▶ **ABOUT THIS EXERCISE**: Reproduce exactly, and only, the lines below from the one containing "x).bad = s.bad := rfl" through the one containing "x).pools = s.pools := rfl".

---

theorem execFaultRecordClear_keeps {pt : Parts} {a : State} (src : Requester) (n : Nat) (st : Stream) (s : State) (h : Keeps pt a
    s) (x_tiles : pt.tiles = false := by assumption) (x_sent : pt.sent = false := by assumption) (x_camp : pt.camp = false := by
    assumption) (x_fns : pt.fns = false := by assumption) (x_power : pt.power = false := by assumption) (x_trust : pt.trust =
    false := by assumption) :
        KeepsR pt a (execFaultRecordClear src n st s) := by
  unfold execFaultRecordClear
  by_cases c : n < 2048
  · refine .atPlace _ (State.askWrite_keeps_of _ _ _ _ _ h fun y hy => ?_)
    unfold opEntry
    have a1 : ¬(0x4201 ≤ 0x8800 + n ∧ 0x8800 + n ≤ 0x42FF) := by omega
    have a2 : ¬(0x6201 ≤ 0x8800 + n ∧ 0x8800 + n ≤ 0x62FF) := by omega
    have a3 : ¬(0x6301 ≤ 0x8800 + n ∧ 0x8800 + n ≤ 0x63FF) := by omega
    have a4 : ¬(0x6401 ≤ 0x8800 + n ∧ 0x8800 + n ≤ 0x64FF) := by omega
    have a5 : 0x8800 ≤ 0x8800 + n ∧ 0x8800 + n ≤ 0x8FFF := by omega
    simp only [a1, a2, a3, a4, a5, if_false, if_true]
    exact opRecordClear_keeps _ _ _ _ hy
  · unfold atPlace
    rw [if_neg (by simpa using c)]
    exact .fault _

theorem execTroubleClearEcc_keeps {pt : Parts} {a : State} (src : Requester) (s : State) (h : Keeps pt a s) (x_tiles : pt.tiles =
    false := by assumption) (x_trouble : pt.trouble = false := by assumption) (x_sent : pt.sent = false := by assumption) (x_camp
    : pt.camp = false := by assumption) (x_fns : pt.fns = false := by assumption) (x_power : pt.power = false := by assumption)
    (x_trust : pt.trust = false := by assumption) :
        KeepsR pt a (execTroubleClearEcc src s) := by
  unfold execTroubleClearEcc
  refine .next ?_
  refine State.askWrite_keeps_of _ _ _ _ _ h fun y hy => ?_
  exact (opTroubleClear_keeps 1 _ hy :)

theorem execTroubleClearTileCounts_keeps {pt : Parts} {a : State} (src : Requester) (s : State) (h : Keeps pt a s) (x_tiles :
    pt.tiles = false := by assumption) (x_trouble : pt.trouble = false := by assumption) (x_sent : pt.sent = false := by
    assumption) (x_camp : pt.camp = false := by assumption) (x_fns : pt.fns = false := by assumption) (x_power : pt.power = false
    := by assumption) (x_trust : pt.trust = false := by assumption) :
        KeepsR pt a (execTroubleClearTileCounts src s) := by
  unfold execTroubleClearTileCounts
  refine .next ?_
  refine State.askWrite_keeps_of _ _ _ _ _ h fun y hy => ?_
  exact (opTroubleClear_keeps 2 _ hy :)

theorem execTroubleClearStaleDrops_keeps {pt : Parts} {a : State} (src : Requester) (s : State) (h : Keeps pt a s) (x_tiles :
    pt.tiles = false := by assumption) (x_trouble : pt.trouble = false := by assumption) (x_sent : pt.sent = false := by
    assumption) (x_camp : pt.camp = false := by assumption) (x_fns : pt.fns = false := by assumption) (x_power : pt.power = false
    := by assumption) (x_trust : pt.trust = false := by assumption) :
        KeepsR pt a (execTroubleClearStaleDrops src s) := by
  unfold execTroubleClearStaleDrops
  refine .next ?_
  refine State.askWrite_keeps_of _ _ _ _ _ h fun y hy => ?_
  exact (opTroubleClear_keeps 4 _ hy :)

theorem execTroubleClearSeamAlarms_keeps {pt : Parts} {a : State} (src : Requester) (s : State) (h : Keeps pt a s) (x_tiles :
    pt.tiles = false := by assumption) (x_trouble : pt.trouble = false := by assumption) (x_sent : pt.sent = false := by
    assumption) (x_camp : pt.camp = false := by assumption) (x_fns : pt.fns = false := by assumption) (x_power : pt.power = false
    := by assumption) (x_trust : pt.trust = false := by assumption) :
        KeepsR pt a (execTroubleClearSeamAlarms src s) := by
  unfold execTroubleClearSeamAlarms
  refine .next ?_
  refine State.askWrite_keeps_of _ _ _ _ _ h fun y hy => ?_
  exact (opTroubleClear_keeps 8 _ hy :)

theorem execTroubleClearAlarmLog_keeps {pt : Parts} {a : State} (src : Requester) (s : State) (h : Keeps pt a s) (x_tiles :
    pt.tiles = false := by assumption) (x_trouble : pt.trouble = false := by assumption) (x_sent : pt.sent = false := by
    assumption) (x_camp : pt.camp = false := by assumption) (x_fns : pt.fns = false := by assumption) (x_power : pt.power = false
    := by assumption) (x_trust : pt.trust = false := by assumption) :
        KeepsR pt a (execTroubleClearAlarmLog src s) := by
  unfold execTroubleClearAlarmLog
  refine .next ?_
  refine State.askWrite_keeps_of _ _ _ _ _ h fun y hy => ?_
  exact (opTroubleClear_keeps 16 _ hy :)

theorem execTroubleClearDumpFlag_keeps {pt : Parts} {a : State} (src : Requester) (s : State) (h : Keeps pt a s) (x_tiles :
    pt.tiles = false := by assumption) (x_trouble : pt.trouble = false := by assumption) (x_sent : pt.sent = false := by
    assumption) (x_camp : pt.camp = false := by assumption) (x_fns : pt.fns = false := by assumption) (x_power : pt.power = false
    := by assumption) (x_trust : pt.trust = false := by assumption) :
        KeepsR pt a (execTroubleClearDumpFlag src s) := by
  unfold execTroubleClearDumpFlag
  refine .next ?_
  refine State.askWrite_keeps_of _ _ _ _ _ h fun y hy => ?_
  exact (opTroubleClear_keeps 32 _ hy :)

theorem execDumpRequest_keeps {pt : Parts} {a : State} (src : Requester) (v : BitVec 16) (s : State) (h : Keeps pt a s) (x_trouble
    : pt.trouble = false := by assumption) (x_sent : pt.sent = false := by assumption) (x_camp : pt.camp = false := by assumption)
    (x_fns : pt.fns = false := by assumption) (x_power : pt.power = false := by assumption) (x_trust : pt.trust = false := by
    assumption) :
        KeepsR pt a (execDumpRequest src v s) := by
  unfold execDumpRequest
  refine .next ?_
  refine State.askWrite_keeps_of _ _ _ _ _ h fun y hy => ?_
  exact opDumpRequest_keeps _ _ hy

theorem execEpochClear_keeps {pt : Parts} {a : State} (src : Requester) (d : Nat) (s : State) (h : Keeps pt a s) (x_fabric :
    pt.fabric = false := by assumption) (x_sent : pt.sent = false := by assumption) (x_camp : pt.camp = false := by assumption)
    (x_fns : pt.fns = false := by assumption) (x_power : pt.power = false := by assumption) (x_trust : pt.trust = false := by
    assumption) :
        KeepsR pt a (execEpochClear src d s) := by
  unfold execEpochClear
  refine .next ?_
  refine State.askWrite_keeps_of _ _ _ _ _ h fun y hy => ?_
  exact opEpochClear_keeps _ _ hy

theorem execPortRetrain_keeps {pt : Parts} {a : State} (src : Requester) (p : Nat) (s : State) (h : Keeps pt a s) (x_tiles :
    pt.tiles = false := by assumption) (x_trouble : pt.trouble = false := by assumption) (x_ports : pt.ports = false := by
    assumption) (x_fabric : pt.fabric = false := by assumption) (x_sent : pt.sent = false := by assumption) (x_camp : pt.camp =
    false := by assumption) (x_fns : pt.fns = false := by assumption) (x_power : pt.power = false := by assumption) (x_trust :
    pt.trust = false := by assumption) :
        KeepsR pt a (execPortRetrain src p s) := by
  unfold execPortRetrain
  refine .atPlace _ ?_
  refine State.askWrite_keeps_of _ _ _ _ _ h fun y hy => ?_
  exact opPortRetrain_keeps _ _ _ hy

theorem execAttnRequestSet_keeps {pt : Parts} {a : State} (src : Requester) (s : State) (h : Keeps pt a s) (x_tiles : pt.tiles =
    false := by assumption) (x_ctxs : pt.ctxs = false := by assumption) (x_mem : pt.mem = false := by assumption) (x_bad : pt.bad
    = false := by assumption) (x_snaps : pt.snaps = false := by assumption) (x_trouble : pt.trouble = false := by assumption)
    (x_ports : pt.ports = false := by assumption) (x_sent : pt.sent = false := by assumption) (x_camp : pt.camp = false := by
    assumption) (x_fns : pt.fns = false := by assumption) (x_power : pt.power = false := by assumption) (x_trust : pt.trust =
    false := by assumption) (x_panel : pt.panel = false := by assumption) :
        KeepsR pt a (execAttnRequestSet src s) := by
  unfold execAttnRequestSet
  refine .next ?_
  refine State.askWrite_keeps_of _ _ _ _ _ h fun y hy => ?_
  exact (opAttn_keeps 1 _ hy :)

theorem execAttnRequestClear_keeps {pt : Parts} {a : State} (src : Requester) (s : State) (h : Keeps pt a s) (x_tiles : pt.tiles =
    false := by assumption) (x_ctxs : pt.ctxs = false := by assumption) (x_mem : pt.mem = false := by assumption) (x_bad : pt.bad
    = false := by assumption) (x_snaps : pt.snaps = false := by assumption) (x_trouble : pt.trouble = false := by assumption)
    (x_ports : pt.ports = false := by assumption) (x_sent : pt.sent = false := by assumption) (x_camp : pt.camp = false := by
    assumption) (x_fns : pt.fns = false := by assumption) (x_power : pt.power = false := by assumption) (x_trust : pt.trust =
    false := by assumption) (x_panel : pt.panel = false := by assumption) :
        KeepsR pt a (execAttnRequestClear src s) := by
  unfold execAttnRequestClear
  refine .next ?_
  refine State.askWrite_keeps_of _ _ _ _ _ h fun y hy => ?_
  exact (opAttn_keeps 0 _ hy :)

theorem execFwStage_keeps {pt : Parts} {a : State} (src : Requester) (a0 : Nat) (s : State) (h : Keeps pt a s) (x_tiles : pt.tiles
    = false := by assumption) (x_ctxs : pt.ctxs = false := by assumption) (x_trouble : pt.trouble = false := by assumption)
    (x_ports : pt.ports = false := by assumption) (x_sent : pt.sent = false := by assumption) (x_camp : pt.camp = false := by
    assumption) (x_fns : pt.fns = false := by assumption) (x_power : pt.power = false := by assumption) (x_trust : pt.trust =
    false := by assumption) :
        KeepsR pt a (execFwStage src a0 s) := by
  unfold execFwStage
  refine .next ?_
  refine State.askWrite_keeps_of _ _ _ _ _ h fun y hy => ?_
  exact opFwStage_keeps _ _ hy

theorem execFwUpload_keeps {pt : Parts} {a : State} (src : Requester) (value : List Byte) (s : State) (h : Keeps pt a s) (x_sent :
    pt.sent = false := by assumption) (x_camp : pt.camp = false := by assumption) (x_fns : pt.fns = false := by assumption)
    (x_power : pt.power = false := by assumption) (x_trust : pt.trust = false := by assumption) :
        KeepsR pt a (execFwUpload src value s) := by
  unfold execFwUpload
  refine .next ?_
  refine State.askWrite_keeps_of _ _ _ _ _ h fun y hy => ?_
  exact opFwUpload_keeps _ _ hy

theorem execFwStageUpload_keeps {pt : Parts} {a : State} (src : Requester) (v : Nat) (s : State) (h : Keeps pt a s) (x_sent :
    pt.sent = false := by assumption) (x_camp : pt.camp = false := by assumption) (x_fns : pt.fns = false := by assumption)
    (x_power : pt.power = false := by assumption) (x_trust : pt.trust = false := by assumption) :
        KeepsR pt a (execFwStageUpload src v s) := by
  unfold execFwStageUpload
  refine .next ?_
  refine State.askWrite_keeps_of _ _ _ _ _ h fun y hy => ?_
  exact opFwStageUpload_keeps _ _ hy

---

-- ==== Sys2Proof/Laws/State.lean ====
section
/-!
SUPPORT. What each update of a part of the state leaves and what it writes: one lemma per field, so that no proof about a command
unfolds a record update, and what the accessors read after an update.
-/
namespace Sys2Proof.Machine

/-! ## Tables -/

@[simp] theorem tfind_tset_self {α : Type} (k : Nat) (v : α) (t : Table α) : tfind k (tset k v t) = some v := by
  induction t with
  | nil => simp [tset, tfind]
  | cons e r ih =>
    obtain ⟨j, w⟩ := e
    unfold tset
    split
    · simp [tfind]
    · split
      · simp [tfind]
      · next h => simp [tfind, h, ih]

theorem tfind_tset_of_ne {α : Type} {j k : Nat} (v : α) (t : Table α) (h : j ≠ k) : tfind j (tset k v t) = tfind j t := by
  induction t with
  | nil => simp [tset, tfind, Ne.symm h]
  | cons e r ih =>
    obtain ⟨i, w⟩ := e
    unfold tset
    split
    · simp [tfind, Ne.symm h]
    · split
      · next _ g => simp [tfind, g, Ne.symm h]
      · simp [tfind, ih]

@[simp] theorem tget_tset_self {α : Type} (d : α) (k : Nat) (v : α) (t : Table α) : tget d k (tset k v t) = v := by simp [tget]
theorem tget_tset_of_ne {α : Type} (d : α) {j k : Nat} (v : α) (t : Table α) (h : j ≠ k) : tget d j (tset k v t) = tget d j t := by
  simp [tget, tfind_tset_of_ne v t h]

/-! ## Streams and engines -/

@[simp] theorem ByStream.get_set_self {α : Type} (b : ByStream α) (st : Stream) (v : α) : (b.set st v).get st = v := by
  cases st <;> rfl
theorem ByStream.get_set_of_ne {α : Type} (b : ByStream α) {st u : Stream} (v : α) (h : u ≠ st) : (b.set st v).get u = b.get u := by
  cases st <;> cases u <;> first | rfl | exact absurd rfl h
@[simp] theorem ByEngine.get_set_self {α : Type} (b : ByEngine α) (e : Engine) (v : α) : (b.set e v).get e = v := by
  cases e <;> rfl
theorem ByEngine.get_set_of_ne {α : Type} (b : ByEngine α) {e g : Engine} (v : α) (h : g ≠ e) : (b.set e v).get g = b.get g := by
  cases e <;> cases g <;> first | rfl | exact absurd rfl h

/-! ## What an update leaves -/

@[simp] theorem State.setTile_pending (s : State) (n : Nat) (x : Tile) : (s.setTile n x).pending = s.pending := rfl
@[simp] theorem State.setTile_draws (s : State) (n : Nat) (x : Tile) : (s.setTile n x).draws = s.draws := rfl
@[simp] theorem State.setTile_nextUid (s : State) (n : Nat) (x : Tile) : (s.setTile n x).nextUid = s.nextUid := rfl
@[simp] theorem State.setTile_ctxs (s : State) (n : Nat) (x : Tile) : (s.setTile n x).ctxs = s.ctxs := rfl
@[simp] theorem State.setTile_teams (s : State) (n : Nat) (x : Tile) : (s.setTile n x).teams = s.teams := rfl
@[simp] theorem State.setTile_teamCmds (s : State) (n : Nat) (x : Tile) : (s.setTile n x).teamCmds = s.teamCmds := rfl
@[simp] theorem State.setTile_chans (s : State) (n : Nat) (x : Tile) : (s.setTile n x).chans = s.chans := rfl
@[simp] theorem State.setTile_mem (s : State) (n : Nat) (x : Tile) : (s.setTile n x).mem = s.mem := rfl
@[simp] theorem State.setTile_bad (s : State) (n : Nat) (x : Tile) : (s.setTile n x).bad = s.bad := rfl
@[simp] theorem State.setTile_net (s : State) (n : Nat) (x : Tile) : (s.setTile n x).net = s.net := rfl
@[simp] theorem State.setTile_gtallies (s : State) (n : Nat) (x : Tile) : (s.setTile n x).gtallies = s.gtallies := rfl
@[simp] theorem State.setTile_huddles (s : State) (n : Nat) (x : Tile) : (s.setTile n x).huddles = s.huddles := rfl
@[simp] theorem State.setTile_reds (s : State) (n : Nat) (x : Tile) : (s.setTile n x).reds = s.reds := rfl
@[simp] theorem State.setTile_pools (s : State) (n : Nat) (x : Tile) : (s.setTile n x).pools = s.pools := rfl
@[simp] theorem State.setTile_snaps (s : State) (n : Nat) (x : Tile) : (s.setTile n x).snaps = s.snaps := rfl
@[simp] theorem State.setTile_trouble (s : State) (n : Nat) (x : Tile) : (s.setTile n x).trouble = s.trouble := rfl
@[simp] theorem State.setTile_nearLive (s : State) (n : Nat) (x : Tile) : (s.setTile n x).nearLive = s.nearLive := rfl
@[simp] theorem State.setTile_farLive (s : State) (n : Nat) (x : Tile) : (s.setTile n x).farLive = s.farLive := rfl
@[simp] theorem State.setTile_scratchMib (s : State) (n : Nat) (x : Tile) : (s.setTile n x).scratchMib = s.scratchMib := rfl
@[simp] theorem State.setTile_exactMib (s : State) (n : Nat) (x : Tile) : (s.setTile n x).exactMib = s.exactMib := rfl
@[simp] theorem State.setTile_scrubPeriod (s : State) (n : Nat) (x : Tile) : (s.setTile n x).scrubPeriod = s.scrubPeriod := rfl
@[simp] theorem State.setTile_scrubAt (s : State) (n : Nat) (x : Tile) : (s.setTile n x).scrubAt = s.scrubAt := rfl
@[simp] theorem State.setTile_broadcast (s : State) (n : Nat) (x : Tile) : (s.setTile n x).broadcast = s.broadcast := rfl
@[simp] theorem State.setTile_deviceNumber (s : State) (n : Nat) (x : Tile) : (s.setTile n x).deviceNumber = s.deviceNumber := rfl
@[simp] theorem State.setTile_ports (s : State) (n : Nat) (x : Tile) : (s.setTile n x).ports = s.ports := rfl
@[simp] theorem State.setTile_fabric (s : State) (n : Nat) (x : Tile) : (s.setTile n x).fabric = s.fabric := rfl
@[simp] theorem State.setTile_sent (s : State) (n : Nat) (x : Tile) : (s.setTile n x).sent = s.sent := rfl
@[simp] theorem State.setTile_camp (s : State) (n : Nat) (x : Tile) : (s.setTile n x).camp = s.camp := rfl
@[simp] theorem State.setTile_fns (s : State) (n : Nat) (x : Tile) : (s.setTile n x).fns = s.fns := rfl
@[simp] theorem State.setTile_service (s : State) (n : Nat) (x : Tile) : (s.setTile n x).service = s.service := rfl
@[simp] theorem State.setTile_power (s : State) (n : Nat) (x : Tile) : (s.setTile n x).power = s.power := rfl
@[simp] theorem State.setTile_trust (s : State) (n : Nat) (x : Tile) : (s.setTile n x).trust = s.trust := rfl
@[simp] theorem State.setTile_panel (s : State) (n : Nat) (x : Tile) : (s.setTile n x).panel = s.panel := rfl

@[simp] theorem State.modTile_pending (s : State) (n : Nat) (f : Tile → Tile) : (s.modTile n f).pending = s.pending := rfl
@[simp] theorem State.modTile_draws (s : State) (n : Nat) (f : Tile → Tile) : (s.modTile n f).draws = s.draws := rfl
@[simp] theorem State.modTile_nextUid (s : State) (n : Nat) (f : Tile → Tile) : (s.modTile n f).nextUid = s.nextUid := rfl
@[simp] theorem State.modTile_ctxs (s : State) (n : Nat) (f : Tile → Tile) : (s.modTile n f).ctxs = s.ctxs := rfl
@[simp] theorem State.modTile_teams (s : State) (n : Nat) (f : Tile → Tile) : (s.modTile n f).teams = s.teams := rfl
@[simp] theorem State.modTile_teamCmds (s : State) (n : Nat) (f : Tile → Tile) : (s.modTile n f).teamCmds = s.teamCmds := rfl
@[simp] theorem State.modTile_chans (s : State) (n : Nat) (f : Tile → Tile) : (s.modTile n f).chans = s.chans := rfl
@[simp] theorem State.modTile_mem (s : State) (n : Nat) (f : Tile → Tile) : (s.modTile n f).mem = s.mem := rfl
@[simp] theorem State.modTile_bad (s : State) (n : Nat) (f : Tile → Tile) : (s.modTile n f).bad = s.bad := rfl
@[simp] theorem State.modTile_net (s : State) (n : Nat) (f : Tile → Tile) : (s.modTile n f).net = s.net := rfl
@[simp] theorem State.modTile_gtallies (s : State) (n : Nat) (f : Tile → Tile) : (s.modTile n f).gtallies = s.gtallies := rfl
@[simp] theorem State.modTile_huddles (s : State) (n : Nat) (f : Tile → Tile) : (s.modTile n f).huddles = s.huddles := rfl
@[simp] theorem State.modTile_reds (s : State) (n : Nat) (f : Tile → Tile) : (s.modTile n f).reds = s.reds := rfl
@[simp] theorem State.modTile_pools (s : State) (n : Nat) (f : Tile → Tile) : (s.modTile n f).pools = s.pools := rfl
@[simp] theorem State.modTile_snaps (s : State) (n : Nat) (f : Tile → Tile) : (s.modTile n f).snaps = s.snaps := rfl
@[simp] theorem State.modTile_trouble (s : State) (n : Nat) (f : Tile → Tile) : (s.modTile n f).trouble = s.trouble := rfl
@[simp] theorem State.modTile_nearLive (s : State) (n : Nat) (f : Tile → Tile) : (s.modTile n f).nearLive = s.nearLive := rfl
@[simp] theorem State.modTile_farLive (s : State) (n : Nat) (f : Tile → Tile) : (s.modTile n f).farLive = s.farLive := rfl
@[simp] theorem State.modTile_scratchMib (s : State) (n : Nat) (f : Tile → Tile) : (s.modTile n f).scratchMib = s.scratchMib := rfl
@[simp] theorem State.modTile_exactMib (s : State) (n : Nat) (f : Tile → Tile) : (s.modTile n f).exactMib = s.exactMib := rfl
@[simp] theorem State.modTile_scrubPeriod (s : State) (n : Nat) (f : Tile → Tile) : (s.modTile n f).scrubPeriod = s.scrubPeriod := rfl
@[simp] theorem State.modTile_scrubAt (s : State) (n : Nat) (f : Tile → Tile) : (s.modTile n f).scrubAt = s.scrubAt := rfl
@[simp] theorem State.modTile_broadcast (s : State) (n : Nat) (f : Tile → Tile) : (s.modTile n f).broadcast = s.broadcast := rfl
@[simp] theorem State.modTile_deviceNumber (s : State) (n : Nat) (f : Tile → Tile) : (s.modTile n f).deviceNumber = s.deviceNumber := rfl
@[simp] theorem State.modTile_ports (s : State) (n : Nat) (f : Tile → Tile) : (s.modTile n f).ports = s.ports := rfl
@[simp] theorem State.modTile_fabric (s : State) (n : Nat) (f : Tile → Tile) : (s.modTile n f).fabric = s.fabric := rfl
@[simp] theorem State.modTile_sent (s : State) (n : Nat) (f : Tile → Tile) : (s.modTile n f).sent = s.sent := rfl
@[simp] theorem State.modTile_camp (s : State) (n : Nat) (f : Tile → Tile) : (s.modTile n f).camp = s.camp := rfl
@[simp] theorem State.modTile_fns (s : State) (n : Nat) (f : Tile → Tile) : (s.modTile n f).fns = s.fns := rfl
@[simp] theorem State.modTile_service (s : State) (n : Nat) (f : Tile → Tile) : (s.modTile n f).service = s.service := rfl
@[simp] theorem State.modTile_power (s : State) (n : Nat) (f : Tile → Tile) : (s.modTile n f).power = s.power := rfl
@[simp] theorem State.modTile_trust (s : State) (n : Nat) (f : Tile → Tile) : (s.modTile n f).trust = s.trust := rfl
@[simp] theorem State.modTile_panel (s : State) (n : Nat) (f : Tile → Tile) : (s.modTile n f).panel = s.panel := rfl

---

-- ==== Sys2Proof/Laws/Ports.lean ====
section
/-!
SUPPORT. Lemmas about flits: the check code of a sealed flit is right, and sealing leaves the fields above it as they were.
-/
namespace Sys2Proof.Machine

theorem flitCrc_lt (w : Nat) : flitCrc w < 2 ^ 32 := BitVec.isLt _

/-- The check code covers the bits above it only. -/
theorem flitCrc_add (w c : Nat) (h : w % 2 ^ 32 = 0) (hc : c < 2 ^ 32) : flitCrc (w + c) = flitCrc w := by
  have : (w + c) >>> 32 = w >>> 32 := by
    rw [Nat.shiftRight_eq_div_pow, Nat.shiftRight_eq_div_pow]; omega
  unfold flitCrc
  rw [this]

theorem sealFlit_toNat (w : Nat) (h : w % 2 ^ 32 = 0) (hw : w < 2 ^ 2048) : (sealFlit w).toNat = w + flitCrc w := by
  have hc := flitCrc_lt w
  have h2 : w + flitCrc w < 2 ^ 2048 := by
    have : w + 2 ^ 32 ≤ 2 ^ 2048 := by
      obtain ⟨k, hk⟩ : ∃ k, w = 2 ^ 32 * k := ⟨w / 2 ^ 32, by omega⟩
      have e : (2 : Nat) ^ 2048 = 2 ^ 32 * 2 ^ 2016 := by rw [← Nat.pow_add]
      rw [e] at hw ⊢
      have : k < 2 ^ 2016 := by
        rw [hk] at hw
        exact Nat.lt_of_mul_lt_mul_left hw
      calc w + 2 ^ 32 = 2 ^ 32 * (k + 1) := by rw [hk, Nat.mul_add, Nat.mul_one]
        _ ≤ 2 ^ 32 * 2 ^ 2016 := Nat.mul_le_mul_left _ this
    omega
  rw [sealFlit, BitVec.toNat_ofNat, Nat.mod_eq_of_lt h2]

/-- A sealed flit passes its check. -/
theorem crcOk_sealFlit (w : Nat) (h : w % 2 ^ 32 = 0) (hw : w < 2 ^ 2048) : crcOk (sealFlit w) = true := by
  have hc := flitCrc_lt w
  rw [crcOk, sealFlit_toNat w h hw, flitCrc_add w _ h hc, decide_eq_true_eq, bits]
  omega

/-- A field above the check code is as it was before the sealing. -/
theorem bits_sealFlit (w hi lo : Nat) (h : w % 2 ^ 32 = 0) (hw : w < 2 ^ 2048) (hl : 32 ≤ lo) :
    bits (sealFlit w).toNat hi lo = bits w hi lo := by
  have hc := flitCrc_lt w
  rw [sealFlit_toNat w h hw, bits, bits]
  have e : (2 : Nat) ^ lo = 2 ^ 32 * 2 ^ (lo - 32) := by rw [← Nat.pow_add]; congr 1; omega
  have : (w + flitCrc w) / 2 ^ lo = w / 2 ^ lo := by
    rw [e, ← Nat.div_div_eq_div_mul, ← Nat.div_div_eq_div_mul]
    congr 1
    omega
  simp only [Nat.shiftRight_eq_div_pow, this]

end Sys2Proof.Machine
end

---

▶ **RESULT BELOW**:
@[simp] theorem State.setTile_bad (s : State) (n : Nat) (x : Tile) : (s.setTile n x).bad = s.bad := rfl
@[simp] theorem State.setTile_net (s : State) (n : Nat) (x : Tile) : (s.setTile n x).net = s.net := rfl
@[simp] theorem State.setTile_gtallies (s : State) (n : Nat) (x : Tile) : (s.setTile n x).gtallies = s.gtallies := rfl
@[simp] theorem State.setTile_huddles (s : State) (n : Nat) (x : Tile) : (s.setTile n x).huddles = s.huddles := rfl
@[simp] theorem State.setTile_reds (s : State) (n : Nat) (x : Tile) : (s.setTile n x).reds = s.reds := rfl
@[simp] theorem State.setTile_pools (s : State) (n : Nat) (x : Tile) : (s.setTile n x).pools = s.pools := rfl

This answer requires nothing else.